Notice of General Meeting and Explanatory Statement

10.30 a.m. Friday 27 August 2010 Suite 1502, Level 15, Tower B 799 Pacific Highway, Chatswood NSW

Notice of General Meeting


NOTICE is given that a General Meeting of the Company will be held at Suite 1502, Level 15, Tower B, 799 Pacific Highway, Chatswood at 10.30 a.m. on Friday 27 August 2010.

1. Approval of Previous Issue of shares and options to Drilling Contractor

To consider, and if thought fit, to pass the following resolution:

“That, for the purposes of Listing Rule 7.4 of the Listing Rules of the Australian Securities Exchange and for all other purposes, the issue of shares and options by the Company to Southo Investments Limited as set out in the Explanatory Statement annexed to and forming part of this Notice of Meeting, be approved”

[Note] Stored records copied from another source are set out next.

/-- ORDER REPLY completes where the reply is the expected one: TAKEN of the oldest ISSUED order starts the place timer;
DONE of a TAKEN PLACE order confirms the case, counts it placed, removes its entry and reports it, and DONE of a TAKEN
REJECT order reports the rejection; the order leaves, the next one's take timer starts, and a station in CLOSING issues
the REJECT orders its discard-marked cases wait for and, with nothing left, awaits its exchange.  A D + 1 that completes
the plan removes it with PLAN_DONE before CASE_PLACED, and the station at which it was BUILDING takes the completion
notice: from BUILDING to AWAIT_EXCHANGE with EXCHANGE CALL and BUILD_CLOSED, or to CLOSING while it holds a case; in FAULT
it keeps its state.  DONE of the UNKNOWN order of a station in FAULT does to the case what it does otherwise.  That an idle
port A chooses among all the reports of one event is the model's reading (log 8). -/
def Obligations.ExpectedOrderReplyCompletes : Prop :=
  ∀ (f : RxFrame) (s : State) (i : StationNo) (o : Order) (rest : List Order), FromPartner 0x52 f s →
    stationAt f.payload = some i → StationsOk s → s.stations[i].orders = o :: rest → o.seq = f.payload.getD 1 0 →
    o.seq ∉ s.stations[i].withdrawn →
    let st := s.stations[i]
    let b := s.builds[i]
    let out := replyOutcome (u8At f.payload 2) (u8At f.payload 3)
    let next := if rest = [] then none else some (after s.link.time s.req.settings.takeTimeout)
    let timed := fun (t : State) => t.stations[i].placeExpiry = none
      ∧ t.stations[i].takeExpiry =
          if t.stations[i].orders = [] then none else some (after s.link.time s.req.settings.takeTimeout)
    let untracked := fun (t : State) => t.tracker.tracks = s.tracker.tracks.filter (fun e => e.tracking != o.tracking)
    let code := (s.track o.tracking).bind fun e => e.snap.map (·.code)
    (st.works = true →
    (o.state = .issued → out = some .taken →
      ∃ t, exec (.orderReply f) s = .next t ∧ t.req.sup = fedTimer f.src s ∧ KeepsAllBut [.sup, .stations] s t
        ∧ OtherStations i s t
        ∧ t.stations[i] =
            { st with
              orders := { o with state := .taken } :: rest
              takeExpiry := none
              placeExpiry := some (after s.link.time s.req.settings.placeTimeout) })
    ∧ (∀ (r : RejectReason), o.state = .taken → out = some .done → o.target = .reject r → st.state = .building →
      ∃ t, exec (.orderReply f) s = .next t ∧ t.req.sup = fedTimer f.src s
        ∧ KeepsAllBut [.portA, .sup, .tracks, .stations, .reports] s t ∧ OtherStations i s t
        ∧ t.stations[i] = { st with orders := rest, placeExpiry := none, takeExpiry := next }
        ∧ untracked t ∧ Reported (.caseRejected o.tracking code r) s t)
    ∧ (∀ (r : RejectReason), o.state = .taken → out = some .done → o.target = .reject r → st.state = .closing →
      rest = [] → st.spur = [] →
      ∃ t, exec (.orderReply f) s = .next t
        ∧ t.stations[i] = { st with orders := [], placeExpiry := none, takeExpiry := none, state := .awaitExchange }
        ∧ OnB (ownFrameB s s.req.settings.transportNode
            (.exchangeCall i b.planId b.part b.cases.length b.totalWeight b.topHeight)) t)
    ∧ (∀ (r : RejectReason), o.state = .taken → out = some .done → o.target = .reject r → st.state = .closing →
      CasesOk s →
      ∃ t, exec (.orderReply f) s = .next t ∧ t.req.sup = fedTimer f.src s
        ∧ KeepsAllBut [.portA, .portB, .exec, .sup, .tracks, .stations, .reports] s t ∧ OtherStations i s t
        ∧ ClosingGoesOn ReportedAll i rest st.spur b [] [.caseRejected o.tracking code r] s t ∧ timed t
        ∧ t.track o.tracking = none))
    ∧ (∀ (r : RejectReason), o.state = .unknown → st.state = .fault → out = some .done → o.target = .reject r →
      ∃ t, exec (.orderReply f) s = .next t ∧ t.req.sup = fedTimer f.src s
        ∧ KeepsAllBut [.portA, .sup, .tracks, .stations, .reports] s t ∧ OtherStations i s t
        ∧ t.stations[i] = { st with orders := rest.filter fun x => x.seq != o.seq }
        ∧ untracked t ∧ Reported (.caseRejected o.tracking code r) s t)
    ∧ ∀ (k : Nat) (c : CaseRec), out = some .done → o.target = .place k → b.cases[k]? = some c →
      c.tracking = o.tracking → c.status = .provisional →
      let placed : ReportBody := .casePlaced o.tracking c.code i b.planId b.part c.line k
      let confirmed : Build := { b with cases := b.cases.set k { c with status := .confirmed } }
      (o.state = .taken → st.works = true → b.planId.bind s.plan = none →
        ∃ t, exec (.orderReply f) s = .next t ∧ t.plans.plans = s.plans.plans ∧ t.builds[i] = confirmed
          ∧ t.track o.tracking = none)
      ∧ ∀ (id : PlanId) (p : Plan) (l : PlanLine), b.planId = some id → s.plan id = some p →
        p.lines[c.line]? = some l → l.placed < l.planned →
        let lines := p.lines.set c.line { l with placed := l.placed + 1 }
        let completes := ∀ m ∈ lines, m.placed = m.required
        let counted := fun (t : State) =>
          t.plan id = if completes then none else some { p with lines := lines }
        let told : List ReportBody := if completes then [.planDone p.id p.part, placed] else [placed]
        (o.state = .taken → st.state = .building → ¬ completes →
          ∃ t, exec (.orderReply f) s = .next t ∧ t.req.sup = fedTimer f.src s
            ∧ KeepsAllBut [.portA, .sup, .plans, .tracks, .builds, .stations, .reports] s t
            ∧ OtherStations i s t ∧ OtherBuilds i s t
            ∧ t.stations[i] = { st with orders := rest, placeExpiry := none, takeExpiry := next }
            ∧ t.builds[i] = confirmed ∧ counted t ∧ untracked t ∧ Reported placed s t)
        ∧ (o.state = .taken → st.state = .building → completes → p.state = .building → p.bound = some i →
          let leaves := rest = [] ∧ st.spur = []
          ∃ t, exec (.orderReply f) s = .next t ∧ t.req.sup = fedTimer f.src s
            ∧ KeepsAllBut [.portA, .portB, .exec, .sup, .plans, .tracks, .builds, .stations, .reports] s t
            ∧ OtherStations i s t ∧ OtherBuilds i s t
            ∧ t.stations[i] =
                { st with
                  orders := rest, placeExpiry := none, takeExpiry := next, close := some .complete
                  state := if leaves then .awaitExchange else .closing }
            ∧ t.builds[i] = confirmed ∧ counted t ∧ untracked t
            ∧ JoinedB (if leaves then [callFrame s i b] else []) s t
            ∧ ReportedAll (told ++ if leaves then [closedReport i b (some .complete)] else []) s t)
        ∧ (o.state = .taken → st.state = .closing → (completes → p.state ≠ .building) → CasesOk s →
          ∃ t, exec (.orderReply f) s = .next t ∧ t.req.sup = fedTimer f.src s
            ∧ KeepsAllBut [.portA, .portB, .exec, .sup, .plans, .tracks, .builds, .stations, .reports] s t
            ∧ OtherStations i s t ∧ OtherBuilds i s t
            ∧ t.builds[i] = confirmed ∧ counted t ∧ t.track o.tracking = none
            ∧ ClosingGoesOn ReportedAll i rest st.spur b [] told s t ∧ timed t)
        ∧ (∀ j : StationNo, o.state = .taken → st.works = true → completes → p.state = .building → p.bound = some j →
          j ≠ i →
          ∃ t, exec (.orderReply f) s = .next t ∧ counted t
            ∧ t.stations[j] = (match s.stations[j].state with
                | .building =>
                  { s.stations[j] with
                    close := some .complete
                    state := if s.stations[j].orders = [] ∧ s.stations[j].spur = [] then .awaitExchange else .closing }
                | .fault => { s.stations[j] with close := some .complete }
                | _ => s.stations[j]))
        ∧ (o.state = .unknown → st.state = .fault → (completes → p.state = .building → p.bound = some i) →
          ∃ t, exec (.orderReply f) s = .next t ∧ t.req.sup = fedTimer f.src s
            ∧ KeepsAllBut [.portA, .sup, .plans, .tracks, .builds, .stations, .reports] s t
            ∧ OtherStations i s t ∧ OtherBuilds i s t
            ∧ t.stations[i] =
                { st with
                  orders := rest.filter (fun x => x.seq != o.seq)
                  close := if completes ∧ p.state = .building then some .complete else st.close }
            ∧ t.builds[i] = confirmed ∧ counted t ∧ untracked t ∧ ReportedAll told s t)

/-- ORDER REPLY completes where an order fails: DROPPED and NO_CASE cut the queue back to nothing, return the later cases
to the spur and ask a replan for each that is not discard-marked, withdraw their sequences, truncate the build at the
first case cut, with the lane flags, and take P − 1 for each; the case is then lost, or CIRCULATING with one circuit more;
a station in CLOSING goes on closing.
BLOCKED does the same with the case itself first on the spur, asks no replan, and puts the station into FAULT with its
replans removed.  WITHDRAW frames name each run of consecutive sequences, in order.  That an idle port A chooses among all
the reports of one event is the model's reading (log 8).  In CLOSING it is the model's choice that the case is settled before
the closing test, so that CASE_LOST comes before BUILD_CLOSED (log 24), and that the discard-marked cases get their REJECT
orders in the order of the spur list, those that waited on it before the ones that joined (log 27). -/
def Obligations.FailedOrderReplyCompletes : Prop :=
  (∀ (f : RxFrame) (s : State) (i : StationNo) (o : Order) (later : List Order), FromPartner 0x52 f s →
    stationAt f.payload = some i → s.stations[i].orders = o :: later → o.seq = f.payload.getD 1 0 →
    o.seq ∉ s.stations[i].withdrawn →
    let st := s.stations[i]
    let out := replyOutcome (u8At f.payload 2) (u8At f.payload 3)
    let parts : List Part :=
      [.portA, .portB, .exec, .sup, .plans, .tracks, .replans, .flags, .builds, .stations, .reports]
    let frames := withdrawFrames s i (later.map (·.seq))
    let lost : ReportBody := .caseLost o.tracking ((s.track o.tracking).bind fun e => e.snap.map (·.code)) i
    let missed := fun (t : State) => ∀ e, s.track o.tracking = some e → t.track o.tracking = some
      { e with
        circuits := min 16 (e.circuits + 1)
        state := .circulating (after s.link.time s.req.settings.returnTimeout) }
    let cut := fun (t : State) =>
      t.stations[i].state = .building ∧ t.stations[i].orders = [] ∧ t.stations[i].takeExpiry = none
      ∧ t.stations[i].placeExpiry = none ∧ t.stations[i].close = st.close
      ∧ t.stations[i].spur = st.spur ++ spurOf later
      ∧ t.stations[i].withdrawn = (if later = [] then st.withdrawn else later.map (·.seq))
      ∧ Cascaded i o later s t ∧ JoinedB frames s t
    let closes := fun (reports : List ReportBody) (t : State) =>
      ClosingGoesOn ReportedAll i [] (st.spur ++ spurOf later) (cutBuild s i (o :: later)) frames reports s t
      ∧ t.stations[i].placeExpiry = none
      ∧ t.stations[i].takeExpiry =
          (if t.stations[i].orders = [] then none else some (after s.link.time s.req.settings.takeTimeout))
      ∧ Cascaded i o later s t
    (o.state = .taken → out = some .dropped → st.state = .building →
      ∃ t, exec (.orderReply f) s = .next t ∧ t.req.sup = fedTimer f.src s ∧ KeepsAllBut parts s t ∧ cut t
        ∧ t.track o.tracking = none ∧ Reported lost s t)
    ∧ (o.state = .issued → out = some .noCase → st.state = .building →
      ∃ t, exec (.orderReply f) s = .next t ∧ t.req.sup = fedTimer f.src s ∧ KeepsAllBut parts s t ∧ cut t
        ∧ missed t ∧ t.reports = s.reports)
    ∧ (o.state = .taken → out = some .dropped → st.state = .closing → CasesOk s →
      ∃ t, exec (.orderReply f) s = .next t ∧ t.req.sup = fedTimer f.src s ∧ KeepsAllBut parts s t ∧ closes [lost] t
        ∧ t.track o.tracking = none)
    ∧ (o.state = .issued → out = some .noCase → st.state = .closing → CasesOk s →
      ∃ t, exec (.orderReply f) s = .next t ∧ t.req.sup = fedTimer f.src s ∧ KeepsAllBut parts s t ∧ closes [] t
        ∧ missed t)
    ∧ (o.state = .taken → out = some .blocked → st.works = true →
      ∃ t, exec (.orderReply f) s = .next t ∧ t.req.sup = fedTimer f.src s
        ∧ KeepsAllBut (.job :: parts) s t
        ∧ t.stations[i].state = .fault ∧ t.stations[i].cause = .blocked ∧ t.stations[i].orders = []
        ∧ t.stations[i].takeExpiry = none ∧ t.stations[i].placeExpiry = none ∧ t.stations[i].close = st.close
        ∧ t.stations[i].spur = st.spur ++ spurOf (o :: later)
        ∧ t.stations[i].withdrawn = (if later = [] then st.withdrawn else later.map (·.seq))
        ∧ Unplaced i (o :: later) s t ∧ CutFlags i (o :: later) s t
        ∧ (CasesOk s → ∀ x ∈ o :: later, (t.track x.tracking).map (·.state) = some (.spurHeld i))
        ∧ t.engine.replans ++ t.engine.waiting =
            (s.engine.replans ++ s.engine.waiting).filter (fun r => r.station != i)
        ∧ t.engine.job = s.engine.job.map (fun j =>
            match j.work with
            | .replan r => if r.station = i then { j with cancelled := true } else j
            | .arrival _ | .laneHead _ _ => j)
        ∧ JoinedB frames s t ∧ Reported (.stationFault i .blocked st.state none) s t))
  ∧ ∀ seqs : List OrderSeq,
    (seqRuns seqs).flatMap (fun r => (List.range r.2).map fun n => r.1 + BitVec.ofNat 8 n) = seqs
    ∧ (∀ r ∈ seqRuns seqs, 1 ≤ r.2)
    ∧ ∀ before r r' later, seqRuns seqs = before ++ r :: r' :: later → r'.1 ≠ r.1 + BitVec.ofNat 8 r.2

The company will disregard any votes cast on Resolution 1 by:

  • Southo Investments Limited; and

  • an associate of any of that person.

However, the Company need not disregard a vote if:

  • it is cast by a person as proxy for a person who is entitled to vote, in accordance with the directions on the proxy form; or

  • it is cast by the person chairing the meeting as proxy for a person who is entitled to vote, in accordance with a direction on the proxy form to vote as the proxy decides.

2. Approve Proposed Issue of shares and options – to Drilling Contractor

To consider, and if thought fit, to pass the following resolution as an ordinary resolution of the Company:

“That for the purpose of Listing Rule 7.1 of the Listing Rules of the Australian Securities Exchange and for all other purposes, the proposed issue by the Company of the shares and options, to Southo Investments Limited as set out in the Explanatory Statement annexed to and forming part of this Notice of Meeting, be approved.”

The Company will disregard any votes cast on Resolution 2 by:

  • Southo Investments Limited; and

  • a person who might obtain a benefit, except a benefit solely in the capacity of a holder of ordinary securities, if the resolution is passed; and

  • an associate of that person (or those persons).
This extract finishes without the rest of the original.